Your goal »
Below are some entries. Repeat exactly the lines from the one with "(∀ (s : State) (xs" through the one with "crc := crc16", and only those.

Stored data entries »
* * * * * * *
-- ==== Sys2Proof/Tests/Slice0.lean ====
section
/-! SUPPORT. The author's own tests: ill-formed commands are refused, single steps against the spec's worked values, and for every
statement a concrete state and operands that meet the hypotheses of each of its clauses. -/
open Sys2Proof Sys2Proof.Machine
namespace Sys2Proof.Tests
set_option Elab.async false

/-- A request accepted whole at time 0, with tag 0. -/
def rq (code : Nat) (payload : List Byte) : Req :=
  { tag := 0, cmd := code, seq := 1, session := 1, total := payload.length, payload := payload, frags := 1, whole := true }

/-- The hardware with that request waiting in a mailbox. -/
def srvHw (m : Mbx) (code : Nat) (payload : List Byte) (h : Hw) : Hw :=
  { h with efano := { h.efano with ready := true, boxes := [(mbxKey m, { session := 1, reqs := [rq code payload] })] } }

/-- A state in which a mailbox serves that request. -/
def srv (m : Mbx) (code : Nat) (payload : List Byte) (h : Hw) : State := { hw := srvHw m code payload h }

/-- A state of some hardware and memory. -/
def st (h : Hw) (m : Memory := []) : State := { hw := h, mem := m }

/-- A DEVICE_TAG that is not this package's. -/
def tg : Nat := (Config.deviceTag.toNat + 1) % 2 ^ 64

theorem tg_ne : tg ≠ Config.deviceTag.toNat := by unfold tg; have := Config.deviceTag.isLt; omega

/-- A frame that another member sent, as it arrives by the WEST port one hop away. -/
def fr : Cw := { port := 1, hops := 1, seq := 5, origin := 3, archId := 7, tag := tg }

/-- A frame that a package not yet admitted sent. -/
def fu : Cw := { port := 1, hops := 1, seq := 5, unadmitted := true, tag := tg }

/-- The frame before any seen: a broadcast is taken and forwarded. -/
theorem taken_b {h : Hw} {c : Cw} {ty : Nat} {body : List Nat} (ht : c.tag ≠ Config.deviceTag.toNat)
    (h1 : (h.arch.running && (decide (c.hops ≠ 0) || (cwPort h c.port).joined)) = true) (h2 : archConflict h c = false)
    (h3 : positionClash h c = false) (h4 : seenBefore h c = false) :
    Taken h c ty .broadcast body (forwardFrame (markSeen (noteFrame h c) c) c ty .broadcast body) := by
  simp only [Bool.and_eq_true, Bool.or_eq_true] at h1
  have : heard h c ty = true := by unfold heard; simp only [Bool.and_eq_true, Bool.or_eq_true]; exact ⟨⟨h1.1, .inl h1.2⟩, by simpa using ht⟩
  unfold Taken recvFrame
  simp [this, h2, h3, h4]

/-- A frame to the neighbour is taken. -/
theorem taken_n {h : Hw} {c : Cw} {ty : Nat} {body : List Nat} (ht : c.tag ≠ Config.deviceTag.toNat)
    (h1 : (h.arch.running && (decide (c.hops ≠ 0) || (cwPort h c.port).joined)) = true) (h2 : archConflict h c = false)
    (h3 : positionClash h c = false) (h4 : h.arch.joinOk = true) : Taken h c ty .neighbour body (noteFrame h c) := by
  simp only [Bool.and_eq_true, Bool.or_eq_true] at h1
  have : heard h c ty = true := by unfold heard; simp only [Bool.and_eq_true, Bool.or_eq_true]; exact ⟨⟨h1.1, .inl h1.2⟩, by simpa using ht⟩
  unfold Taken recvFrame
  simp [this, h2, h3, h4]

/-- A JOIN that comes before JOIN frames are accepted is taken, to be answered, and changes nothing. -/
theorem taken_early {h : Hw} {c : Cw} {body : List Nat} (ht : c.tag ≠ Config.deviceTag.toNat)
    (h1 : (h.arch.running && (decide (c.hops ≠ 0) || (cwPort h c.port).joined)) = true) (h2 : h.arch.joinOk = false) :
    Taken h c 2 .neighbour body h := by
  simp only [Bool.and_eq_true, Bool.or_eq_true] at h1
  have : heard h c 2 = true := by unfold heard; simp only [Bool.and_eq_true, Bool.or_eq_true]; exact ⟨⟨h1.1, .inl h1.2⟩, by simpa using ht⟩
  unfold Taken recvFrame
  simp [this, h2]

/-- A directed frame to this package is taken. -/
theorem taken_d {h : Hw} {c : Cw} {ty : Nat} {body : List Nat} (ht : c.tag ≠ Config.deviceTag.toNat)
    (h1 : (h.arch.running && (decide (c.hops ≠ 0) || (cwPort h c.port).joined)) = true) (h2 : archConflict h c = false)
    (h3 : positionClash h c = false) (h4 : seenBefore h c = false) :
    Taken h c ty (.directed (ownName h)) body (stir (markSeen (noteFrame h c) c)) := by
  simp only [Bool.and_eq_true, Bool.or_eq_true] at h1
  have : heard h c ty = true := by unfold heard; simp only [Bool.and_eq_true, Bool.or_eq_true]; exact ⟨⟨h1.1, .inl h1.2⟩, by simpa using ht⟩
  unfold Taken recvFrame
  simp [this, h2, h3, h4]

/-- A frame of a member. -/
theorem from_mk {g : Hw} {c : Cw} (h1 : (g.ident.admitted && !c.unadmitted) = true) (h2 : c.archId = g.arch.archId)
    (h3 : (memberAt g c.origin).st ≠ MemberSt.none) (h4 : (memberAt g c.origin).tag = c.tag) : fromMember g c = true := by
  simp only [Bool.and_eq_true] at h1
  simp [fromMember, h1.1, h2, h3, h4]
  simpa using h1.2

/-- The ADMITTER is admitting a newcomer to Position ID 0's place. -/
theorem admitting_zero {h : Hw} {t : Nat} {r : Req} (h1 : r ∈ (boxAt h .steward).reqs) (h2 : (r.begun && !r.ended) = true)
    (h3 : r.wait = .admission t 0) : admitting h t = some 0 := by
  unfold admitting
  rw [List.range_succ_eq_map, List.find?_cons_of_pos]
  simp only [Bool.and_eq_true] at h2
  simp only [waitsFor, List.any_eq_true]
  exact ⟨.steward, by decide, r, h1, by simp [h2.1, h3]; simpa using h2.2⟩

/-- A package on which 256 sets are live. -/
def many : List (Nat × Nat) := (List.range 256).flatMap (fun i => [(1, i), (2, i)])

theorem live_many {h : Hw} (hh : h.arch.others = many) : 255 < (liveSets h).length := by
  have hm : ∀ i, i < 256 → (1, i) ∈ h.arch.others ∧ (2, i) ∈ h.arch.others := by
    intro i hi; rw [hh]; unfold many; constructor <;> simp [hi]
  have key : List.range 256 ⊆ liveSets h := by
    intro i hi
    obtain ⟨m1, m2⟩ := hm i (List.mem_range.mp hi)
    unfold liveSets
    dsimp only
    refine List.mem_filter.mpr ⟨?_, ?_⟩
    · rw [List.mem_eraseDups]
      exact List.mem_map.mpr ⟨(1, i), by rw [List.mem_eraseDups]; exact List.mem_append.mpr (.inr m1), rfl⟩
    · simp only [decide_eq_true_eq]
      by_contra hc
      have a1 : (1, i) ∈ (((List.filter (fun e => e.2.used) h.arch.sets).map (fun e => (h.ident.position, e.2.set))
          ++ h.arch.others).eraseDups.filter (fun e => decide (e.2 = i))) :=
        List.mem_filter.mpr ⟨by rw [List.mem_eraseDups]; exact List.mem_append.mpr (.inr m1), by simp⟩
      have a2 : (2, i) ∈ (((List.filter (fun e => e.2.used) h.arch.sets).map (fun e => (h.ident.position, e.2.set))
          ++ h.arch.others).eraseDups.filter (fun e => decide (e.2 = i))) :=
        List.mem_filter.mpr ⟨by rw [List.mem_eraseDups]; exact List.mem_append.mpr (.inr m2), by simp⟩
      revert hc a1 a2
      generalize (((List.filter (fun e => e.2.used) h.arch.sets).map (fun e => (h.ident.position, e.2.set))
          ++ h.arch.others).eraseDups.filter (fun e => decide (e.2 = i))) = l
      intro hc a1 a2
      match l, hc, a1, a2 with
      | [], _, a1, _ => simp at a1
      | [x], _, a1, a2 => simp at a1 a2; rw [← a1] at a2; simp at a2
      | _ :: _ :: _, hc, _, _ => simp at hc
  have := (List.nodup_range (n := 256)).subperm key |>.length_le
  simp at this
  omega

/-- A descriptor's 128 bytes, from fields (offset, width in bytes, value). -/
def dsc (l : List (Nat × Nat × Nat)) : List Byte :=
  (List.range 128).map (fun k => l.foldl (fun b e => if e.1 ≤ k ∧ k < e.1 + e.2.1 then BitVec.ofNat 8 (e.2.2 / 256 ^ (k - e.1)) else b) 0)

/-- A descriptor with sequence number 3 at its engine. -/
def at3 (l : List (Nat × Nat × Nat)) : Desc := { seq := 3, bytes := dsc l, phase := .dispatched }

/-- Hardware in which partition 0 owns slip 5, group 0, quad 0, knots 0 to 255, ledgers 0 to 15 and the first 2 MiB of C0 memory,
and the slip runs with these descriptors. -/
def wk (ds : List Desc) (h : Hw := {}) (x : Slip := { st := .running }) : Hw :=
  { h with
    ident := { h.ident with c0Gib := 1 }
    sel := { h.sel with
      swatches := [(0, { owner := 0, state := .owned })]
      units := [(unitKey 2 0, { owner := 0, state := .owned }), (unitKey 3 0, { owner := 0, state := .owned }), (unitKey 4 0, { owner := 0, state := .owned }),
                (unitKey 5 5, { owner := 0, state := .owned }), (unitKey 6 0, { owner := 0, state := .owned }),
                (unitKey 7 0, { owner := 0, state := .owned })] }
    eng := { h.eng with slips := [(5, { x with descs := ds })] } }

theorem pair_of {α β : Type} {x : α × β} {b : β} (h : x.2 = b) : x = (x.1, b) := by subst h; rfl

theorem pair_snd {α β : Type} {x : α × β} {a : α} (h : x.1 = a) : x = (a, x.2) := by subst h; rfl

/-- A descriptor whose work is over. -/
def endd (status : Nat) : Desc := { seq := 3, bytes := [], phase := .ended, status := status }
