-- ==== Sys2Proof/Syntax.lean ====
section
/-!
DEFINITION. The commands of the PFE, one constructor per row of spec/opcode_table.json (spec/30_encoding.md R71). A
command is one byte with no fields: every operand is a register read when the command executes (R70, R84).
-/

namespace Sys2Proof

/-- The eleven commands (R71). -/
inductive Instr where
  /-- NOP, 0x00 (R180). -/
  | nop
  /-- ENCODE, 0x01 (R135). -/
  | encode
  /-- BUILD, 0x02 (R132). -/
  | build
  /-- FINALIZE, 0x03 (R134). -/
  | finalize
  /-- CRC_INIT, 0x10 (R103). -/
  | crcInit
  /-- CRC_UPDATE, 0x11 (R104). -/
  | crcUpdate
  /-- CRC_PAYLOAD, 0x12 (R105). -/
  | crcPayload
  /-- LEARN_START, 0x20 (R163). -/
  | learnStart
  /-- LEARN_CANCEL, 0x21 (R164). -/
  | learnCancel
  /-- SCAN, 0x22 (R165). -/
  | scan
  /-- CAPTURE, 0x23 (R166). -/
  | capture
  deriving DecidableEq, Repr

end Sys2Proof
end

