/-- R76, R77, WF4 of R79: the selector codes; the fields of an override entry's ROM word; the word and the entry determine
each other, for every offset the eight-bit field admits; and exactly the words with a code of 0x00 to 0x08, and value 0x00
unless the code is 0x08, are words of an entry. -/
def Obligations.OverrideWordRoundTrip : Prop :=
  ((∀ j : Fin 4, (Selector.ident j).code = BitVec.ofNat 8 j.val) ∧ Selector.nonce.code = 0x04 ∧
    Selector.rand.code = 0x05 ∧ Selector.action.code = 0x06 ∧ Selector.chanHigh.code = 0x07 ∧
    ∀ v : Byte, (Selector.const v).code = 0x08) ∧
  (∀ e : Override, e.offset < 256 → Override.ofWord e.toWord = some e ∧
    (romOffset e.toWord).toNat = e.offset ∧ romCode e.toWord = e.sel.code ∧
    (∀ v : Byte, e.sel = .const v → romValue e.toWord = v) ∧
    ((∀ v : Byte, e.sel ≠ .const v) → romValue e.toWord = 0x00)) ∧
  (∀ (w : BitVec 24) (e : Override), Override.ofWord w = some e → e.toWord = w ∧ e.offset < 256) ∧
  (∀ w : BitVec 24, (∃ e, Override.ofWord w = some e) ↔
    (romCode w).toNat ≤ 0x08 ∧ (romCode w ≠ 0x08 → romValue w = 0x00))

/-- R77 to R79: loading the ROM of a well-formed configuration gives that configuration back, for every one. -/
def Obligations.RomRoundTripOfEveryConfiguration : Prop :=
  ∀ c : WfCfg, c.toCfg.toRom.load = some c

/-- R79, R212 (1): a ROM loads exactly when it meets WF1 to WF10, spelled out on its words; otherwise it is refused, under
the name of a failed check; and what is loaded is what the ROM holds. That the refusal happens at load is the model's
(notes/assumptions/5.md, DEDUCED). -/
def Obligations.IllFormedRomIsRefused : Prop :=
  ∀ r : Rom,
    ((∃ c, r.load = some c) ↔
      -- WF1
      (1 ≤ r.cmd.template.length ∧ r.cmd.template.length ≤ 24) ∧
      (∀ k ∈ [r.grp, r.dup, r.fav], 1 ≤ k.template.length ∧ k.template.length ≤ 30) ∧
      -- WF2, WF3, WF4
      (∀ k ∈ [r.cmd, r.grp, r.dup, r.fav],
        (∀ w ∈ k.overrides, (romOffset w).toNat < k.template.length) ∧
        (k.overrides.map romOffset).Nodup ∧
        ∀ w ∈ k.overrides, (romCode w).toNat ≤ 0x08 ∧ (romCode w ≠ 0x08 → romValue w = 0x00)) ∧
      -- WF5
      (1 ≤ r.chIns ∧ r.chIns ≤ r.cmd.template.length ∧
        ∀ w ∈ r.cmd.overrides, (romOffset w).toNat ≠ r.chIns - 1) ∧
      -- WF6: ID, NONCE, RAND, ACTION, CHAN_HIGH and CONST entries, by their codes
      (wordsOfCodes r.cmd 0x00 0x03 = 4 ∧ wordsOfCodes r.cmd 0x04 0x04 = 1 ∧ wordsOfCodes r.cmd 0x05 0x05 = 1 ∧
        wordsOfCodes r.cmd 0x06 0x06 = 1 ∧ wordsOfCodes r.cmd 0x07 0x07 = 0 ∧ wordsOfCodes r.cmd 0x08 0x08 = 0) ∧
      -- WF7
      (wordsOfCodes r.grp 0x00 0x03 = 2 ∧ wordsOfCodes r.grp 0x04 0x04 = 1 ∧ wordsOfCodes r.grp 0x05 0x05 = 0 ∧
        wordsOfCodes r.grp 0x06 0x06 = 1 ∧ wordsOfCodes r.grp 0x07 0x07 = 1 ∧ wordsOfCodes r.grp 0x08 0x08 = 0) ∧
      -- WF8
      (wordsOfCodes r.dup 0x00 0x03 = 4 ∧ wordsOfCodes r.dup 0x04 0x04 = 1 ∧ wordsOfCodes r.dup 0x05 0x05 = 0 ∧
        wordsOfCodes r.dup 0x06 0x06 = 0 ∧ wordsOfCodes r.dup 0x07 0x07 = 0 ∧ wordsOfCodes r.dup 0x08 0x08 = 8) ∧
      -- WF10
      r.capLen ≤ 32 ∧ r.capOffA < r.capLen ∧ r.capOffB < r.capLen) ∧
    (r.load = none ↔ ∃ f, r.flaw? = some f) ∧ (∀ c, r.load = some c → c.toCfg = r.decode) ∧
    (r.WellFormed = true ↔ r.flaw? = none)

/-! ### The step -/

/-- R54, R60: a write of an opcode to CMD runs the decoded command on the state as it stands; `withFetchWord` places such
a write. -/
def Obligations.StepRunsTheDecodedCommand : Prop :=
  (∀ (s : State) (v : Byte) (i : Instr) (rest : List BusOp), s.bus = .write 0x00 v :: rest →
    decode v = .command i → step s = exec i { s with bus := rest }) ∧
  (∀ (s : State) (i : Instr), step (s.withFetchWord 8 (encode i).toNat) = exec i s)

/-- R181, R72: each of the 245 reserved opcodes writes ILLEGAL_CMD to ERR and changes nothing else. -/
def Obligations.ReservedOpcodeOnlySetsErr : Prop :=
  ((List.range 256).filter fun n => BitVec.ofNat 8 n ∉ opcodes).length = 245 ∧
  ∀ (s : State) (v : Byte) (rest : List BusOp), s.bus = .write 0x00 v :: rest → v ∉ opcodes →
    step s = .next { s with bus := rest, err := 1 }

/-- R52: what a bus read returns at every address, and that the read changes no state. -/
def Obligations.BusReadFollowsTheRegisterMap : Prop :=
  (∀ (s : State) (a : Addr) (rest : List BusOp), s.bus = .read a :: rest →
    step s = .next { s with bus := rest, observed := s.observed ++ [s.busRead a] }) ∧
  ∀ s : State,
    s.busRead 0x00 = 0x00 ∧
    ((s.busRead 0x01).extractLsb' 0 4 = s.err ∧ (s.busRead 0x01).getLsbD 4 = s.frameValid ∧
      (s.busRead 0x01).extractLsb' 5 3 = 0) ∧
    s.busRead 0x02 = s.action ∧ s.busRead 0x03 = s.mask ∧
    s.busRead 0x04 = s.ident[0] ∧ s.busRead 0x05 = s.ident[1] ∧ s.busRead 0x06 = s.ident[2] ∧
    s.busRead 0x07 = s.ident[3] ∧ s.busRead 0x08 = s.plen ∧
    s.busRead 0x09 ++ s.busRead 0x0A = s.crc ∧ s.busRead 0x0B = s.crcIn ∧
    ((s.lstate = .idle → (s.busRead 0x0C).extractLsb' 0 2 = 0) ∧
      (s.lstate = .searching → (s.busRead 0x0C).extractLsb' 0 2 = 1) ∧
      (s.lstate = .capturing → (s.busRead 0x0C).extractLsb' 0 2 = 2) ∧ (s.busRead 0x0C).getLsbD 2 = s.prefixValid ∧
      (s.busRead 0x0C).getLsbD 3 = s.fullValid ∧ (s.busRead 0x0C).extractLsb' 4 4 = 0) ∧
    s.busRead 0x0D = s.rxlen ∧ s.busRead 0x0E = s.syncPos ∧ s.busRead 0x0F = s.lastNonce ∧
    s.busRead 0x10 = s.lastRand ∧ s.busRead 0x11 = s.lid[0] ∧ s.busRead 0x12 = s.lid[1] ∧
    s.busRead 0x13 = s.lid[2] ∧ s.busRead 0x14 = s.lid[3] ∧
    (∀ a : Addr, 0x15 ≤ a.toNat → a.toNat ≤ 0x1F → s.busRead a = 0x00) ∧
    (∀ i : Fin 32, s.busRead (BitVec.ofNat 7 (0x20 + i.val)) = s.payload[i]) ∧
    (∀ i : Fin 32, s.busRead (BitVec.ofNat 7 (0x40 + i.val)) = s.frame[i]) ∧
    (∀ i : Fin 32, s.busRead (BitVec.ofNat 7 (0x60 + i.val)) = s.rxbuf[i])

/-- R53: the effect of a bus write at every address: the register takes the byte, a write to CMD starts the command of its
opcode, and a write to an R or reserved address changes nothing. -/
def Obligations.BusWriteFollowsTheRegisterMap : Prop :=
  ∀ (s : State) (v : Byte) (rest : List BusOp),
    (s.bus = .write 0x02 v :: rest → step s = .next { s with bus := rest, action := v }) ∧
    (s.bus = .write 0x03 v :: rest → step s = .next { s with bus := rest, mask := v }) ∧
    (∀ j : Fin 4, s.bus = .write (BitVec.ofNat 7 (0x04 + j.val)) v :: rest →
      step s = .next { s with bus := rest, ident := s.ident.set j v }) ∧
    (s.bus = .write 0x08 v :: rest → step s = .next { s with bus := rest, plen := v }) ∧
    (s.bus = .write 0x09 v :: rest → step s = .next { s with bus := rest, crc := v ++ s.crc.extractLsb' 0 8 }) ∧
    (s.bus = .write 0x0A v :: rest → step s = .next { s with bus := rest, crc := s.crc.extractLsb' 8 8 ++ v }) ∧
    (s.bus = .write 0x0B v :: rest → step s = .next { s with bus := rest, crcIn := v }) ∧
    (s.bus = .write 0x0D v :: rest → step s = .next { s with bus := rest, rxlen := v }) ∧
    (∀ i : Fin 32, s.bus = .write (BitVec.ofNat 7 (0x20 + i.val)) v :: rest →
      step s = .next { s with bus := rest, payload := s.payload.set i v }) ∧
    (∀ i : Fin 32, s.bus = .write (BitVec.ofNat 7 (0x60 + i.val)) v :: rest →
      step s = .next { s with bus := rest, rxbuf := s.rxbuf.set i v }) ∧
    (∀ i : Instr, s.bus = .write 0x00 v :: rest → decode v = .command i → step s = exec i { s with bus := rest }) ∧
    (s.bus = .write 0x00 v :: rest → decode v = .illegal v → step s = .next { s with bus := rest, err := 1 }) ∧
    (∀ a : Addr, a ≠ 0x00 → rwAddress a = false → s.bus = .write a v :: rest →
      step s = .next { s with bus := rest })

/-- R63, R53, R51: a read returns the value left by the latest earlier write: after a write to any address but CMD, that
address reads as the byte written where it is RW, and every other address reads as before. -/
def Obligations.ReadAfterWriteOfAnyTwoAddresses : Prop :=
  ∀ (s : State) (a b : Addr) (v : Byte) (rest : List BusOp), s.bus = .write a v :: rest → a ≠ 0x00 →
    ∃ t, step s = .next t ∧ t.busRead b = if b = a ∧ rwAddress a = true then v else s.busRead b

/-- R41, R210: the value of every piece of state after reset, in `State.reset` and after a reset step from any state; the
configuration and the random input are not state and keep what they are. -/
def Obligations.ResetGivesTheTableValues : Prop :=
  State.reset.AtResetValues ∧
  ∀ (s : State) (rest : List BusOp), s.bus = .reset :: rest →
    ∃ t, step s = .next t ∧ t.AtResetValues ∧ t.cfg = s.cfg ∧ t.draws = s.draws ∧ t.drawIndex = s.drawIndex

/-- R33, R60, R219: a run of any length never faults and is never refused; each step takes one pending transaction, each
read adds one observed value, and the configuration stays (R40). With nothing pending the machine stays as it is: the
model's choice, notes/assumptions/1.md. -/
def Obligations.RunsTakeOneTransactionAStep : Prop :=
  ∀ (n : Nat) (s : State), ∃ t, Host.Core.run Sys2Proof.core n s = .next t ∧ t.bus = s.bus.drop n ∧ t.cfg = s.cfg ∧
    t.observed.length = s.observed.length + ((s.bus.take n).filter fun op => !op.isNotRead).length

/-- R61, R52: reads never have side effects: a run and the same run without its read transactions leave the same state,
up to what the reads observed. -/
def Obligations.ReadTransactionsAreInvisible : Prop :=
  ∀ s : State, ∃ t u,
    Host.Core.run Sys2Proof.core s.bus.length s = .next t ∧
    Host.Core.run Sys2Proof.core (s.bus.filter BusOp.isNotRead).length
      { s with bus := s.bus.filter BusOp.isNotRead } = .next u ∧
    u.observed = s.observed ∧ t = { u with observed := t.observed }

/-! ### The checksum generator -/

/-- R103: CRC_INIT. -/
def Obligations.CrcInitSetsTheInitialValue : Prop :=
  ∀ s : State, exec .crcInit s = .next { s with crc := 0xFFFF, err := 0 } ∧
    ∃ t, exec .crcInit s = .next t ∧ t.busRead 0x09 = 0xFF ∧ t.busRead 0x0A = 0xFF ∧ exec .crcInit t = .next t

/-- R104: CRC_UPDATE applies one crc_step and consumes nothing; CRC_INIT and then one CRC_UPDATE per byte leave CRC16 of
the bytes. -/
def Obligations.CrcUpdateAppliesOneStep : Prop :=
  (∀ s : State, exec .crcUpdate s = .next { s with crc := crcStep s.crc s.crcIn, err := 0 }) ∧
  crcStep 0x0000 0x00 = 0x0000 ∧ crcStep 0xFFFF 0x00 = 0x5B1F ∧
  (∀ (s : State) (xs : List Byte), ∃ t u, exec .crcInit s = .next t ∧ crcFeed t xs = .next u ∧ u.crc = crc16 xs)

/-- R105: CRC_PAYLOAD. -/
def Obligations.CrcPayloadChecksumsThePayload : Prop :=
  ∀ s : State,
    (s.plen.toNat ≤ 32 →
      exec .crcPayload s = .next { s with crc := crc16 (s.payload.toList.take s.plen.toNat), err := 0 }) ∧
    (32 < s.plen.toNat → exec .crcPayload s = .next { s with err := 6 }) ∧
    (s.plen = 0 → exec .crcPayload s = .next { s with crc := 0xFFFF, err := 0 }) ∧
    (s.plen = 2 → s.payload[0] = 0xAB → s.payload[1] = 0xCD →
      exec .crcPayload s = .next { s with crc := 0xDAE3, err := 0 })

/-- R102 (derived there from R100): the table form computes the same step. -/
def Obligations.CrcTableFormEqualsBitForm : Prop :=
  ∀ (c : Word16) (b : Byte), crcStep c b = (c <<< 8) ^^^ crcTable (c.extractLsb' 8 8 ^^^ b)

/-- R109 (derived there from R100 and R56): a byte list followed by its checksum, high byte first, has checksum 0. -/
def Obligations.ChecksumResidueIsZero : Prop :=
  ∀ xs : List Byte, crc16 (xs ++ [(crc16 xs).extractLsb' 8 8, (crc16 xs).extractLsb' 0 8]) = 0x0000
* * * * * * *
Answer space »
  (∀ (s : State) (xs : List Byte), ∃ t u, exec .crcInit s = .next t ∧ crcFeed t xs = .next u ∧ u.crc = crc16 xs)

/-- R105: CRC_PAYLOAD. -/
def Obligations.CrcPayloadChecksumsThePayload : Prop :=
  ∀ s : State,
    (s.plen.toNat ≤ 32 →
      exec .crcPayload s = .next { s with crc := crc16 (s.payload.toList.take s.plen.toNat), err := 0 }) ∧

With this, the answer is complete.